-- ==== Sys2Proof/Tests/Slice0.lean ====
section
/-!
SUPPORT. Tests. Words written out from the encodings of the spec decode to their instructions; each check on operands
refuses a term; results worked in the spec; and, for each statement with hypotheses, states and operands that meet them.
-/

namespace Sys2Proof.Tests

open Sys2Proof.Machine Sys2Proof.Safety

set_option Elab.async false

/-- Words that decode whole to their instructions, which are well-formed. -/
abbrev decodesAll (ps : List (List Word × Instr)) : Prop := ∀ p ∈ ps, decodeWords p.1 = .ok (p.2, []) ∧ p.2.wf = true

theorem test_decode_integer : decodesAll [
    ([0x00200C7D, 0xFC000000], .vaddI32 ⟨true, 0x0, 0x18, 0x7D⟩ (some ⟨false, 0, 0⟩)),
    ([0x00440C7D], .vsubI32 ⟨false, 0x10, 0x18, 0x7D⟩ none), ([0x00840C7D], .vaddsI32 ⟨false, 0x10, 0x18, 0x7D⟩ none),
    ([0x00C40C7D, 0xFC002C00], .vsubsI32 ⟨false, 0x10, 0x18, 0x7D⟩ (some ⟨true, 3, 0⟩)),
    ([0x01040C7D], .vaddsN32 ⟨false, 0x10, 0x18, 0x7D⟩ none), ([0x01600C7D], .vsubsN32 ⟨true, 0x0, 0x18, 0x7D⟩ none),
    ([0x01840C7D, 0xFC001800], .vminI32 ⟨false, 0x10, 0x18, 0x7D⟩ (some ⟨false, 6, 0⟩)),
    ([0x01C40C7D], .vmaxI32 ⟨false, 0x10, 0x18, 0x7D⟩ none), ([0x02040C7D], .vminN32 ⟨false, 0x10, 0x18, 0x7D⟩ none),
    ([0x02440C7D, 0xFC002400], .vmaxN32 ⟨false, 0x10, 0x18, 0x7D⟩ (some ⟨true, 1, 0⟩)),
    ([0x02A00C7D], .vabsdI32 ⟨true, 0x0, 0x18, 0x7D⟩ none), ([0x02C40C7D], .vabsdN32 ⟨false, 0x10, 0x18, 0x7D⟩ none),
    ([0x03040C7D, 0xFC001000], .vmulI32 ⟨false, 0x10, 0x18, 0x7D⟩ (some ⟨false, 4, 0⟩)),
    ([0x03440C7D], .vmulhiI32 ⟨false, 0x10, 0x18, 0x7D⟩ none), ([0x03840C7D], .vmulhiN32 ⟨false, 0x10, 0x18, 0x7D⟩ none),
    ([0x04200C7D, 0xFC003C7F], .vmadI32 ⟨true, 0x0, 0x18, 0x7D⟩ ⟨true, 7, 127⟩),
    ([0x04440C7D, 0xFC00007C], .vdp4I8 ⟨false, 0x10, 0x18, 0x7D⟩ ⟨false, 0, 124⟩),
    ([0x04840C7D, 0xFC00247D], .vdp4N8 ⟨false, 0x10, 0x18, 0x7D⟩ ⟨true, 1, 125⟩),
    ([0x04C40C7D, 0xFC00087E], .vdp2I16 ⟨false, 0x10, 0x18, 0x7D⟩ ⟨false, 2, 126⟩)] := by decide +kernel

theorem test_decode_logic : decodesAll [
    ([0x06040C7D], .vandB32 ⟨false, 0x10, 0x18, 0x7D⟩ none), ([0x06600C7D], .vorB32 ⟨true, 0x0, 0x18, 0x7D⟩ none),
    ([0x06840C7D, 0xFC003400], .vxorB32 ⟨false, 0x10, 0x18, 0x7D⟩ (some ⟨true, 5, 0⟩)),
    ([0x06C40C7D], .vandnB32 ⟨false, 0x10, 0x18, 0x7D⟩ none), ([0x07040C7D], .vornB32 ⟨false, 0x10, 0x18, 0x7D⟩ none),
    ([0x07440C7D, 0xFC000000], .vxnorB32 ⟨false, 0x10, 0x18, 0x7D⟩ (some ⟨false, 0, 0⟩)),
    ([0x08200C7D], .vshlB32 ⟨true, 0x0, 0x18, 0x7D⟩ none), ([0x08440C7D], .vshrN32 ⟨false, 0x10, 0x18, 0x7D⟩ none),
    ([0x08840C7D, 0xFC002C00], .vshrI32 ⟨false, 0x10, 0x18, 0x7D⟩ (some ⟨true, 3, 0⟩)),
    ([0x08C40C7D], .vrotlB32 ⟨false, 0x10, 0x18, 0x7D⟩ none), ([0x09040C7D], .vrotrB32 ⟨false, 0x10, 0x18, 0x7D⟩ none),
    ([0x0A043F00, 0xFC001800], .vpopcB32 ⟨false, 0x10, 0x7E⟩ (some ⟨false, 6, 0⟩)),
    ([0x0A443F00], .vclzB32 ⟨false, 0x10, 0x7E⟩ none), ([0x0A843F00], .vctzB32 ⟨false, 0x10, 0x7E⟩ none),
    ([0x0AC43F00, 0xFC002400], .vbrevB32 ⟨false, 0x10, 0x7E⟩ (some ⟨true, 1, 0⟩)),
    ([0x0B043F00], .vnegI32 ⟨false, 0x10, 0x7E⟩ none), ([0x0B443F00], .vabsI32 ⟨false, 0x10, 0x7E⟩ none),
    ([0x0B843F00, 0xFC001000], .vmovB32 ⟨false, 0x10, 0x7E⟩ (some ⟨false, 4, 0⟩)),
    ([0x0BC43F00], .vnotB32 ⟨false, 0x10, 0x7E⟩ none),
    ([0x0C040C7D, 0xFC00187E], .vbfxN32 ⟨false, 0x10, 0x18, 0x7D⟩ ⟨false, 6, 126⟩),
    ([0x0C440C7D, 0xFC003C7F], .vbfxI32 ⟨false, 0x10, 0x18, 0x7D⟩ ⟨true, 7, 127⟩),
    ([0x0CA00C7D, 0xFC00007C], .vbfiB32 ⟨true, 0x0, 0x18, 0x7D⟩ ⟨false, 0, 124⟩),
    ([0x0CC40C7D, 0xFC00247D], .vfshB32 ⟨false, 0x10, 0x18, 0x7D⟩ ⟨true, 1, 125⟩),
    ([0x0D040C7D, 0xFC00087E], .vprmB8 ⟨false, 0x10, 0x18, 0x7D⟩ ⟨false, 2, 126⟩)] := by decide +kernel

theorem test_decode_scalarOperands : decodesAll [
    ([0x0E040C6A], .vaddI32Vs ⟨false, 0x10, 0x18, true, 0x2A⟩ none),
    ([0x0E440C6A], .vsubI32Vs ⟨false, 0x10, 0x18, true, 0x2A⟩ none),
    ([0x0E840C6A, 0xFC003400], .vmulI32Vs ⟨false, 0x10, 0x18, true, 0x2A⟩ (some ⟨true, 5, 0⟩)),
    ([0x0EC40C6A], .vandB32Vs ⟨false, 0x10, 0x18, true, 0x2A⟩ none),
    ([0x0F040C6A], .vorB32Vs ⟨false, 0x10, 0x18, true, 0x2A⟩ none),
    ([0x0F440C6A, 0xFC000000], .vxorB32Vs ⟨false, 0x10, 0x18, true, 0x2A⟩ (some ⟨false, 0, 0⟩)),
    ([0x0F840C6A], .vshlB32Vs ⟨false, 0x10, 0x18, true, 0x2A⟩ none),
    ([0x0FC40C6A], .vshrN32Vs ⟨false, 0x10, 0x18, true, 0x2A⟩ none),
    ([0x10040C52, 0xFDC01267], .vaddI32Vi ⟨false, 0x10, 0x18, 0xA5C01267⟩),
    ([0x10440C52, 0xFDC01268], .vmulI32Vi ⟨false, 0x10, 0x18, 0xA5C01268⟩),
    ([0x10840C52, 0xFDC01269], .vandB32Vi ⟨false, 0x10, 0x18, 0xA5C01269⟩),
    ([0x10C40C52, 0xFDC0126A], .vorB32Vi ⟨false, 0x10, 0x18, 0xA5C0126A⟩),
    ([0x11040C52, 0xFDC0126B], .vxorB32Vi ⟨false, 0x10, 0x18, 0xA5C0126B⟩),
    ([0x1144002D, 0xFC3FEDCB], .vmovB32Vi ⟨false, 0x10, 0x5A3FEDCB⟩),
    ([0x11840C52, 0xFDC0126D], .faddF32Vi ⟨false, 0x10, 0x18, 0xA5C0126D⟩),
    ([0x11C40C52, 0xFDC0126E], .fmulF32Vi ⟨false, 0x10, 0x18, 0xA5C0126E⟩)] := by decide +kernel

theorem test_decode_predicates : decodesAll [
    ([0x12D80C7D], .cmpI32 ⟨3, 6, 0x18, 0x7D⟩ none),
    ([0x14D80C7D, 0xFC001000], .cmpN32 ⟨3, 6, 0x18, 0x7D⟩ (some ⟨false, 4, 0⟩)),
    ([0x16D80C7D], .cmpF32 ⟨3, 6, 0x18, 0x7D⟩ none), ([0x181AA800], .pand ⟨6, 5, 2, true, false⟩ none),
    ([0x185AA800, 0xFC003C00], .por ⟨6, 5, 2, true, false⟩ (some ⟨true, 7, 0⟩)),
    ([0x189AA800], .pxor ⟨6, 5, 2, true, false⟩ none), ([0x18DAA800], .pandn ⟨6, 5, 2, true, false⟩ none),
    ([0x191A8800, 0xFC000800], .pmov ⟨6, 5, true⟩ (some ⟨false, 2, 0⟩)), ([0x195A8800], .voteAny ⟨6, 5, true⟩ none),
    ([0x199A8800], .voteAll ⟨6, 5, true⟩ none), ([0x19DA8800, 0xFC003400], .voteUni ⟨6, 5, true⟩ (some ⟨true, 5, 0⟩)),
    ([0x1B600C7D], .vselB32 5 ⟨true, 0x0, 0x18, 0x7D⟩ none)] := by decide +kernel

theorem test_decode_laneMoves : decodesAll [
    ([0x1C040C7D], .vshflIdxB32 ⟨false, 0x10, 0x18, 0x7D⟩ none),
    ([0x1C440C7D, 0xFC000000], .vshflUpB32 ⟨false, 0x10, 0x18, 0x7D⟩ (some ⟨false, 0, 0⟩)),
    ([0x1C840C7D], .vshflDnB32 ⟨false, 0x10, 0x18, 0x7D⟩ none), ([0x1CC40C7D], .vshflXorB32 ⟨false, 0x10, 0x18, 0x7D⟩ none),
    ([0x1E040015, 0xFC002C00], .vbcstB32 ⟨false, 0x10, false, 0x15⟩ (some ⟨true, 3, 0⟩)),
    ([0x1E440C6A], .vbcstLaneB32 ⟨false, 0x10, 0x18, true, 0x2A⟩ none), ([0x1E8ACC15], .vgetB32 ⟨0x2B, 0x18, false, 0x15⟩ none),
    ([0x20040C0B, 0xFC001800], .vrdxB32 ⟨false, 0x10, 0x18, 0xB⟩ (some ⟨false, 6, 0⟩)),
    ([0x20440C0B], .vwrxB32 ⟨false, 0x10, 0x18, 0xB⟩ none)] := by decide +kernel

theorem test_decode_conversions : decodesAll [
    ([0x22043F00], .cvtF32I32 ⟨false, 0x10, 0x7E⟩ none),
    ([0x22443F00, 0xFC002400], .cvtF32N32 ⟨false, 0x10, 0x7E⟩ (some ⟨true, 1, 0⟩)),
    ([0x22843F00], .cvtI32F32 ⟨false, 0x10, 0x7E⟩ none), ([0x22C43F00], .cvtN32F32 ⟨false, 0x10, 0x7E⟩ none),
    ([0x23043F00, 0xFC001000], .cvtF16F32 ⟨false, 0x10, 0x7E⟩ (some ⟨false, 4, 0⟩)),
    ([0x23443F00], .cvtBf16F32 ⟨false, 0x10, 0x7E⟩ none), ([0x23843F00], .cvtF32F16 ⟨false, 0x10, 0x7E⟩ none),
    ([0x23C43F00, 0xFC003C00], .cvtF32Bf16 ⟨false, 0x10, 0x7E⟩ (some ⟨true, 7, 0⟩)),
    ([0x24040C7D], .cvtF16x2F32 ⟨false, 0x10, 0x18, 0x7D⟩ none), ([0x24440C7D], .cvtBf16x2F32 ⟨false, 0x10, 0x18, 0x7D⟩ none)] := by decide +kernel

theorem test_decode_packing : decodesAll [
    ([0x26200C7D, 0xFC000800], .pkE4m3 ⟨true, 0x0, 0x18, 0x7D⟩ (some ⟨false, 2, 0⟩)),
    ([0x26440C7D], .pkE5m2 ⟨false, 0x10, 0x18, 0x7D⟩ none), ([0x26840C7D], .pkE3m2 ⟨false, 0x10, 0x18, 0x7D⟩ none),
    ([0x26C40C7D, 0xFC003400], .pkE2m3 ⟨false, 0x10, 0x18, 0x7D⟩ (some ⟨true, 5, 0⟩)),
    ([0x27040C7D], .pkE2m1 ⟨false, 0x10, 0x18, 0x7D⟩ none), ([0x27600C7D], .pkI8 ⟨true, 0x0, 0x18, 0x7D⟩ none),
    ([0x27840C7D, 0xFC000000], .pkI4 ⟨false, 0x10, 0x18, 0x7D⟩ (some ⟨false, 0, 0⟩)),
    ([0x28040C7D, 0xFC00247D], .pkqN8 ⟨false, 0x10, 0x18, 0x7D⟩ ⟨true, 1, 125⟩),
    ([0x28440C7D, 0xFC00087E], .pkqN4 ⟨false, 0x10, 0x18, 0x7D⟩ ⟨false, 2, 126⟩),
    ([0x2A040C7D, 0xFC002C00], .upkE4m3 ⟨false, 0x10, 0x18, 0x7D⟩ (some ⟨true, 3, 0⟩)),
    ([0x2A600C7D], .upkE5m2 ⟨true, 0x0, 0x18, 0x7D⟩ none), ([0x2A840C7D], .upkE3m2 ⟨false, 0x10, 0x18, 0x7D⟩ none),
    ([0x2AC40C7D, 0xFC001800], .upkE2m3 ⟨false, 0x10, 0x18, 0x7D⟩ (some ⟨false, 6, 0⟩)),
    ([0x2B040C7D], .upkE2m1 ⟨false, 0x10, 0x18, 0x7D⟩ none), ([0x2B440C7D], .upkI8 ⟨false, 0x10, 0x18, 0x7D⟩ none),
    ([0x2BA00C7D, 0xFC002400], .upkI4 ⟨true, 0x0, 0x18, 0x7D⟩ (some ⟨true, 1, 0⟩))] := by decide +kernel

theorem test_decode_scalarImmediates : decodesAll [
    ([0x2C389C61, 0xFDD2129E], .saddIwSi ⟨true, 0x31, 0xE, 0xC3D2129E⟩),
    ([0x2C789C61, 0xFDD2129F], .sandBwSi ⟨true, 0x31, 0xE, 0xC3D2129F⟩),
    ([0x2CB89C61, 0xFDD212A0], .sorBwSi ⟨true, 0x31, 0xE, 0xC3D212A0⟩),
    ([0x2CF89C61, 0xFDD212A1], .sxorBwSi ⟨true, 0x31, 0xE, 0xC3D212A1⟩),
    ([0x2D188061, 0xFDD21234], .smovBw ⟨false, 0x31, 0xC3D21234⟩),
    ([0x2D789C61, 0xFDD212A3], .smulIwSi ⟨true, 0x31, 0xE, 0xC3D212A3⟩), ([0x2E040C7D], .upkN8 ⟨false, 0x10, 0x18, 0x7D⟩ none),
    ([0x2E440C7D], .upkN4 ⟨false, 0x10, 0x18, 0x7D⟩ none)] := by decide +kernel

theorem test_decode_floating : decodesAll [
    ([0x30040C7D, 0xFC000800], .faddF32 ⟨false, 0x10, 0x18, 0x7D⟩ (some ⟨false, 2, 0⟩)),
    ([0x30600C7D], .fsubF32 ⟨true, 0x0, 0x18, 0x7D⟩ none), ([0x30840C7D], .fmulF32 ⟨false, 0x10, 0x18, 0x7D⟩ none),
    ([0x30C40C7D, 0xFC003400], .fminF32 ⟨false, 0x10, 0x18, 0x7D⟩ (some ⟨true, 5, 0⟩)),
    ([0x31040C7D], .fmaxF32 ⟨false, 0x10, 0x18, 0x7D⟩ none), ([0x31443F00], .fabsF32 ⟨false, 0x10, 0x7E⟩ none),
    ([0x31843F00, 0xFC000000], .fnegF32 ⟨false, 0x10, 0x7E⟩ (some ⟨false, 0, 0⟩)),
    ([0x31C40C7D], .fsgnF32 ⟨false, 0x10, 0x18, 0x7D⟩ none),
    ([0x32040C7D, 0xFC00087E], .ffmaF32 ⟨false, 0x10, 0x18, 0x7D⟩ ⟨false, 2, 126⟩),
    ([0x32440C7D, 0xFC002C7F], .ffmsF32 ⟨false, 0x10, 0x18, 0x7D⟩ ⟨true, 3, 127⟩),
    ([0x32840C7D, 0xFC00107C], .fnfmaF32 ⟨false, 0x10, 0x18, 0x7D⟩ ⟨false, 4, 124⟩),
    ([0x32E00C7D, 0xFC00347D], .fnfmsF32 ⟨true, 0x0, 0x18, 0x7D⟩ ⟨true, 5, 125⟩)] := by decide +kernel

============

What lines above hold the word "their"? Pull each one out.

## [ANSWER TO THIS EXERCISE]
SUPPORT. Tests. Words written out from the encodings of the spec decode to their instructions; each check on operands
/-- Words that decode whole to their instructions, which are well-formed. -/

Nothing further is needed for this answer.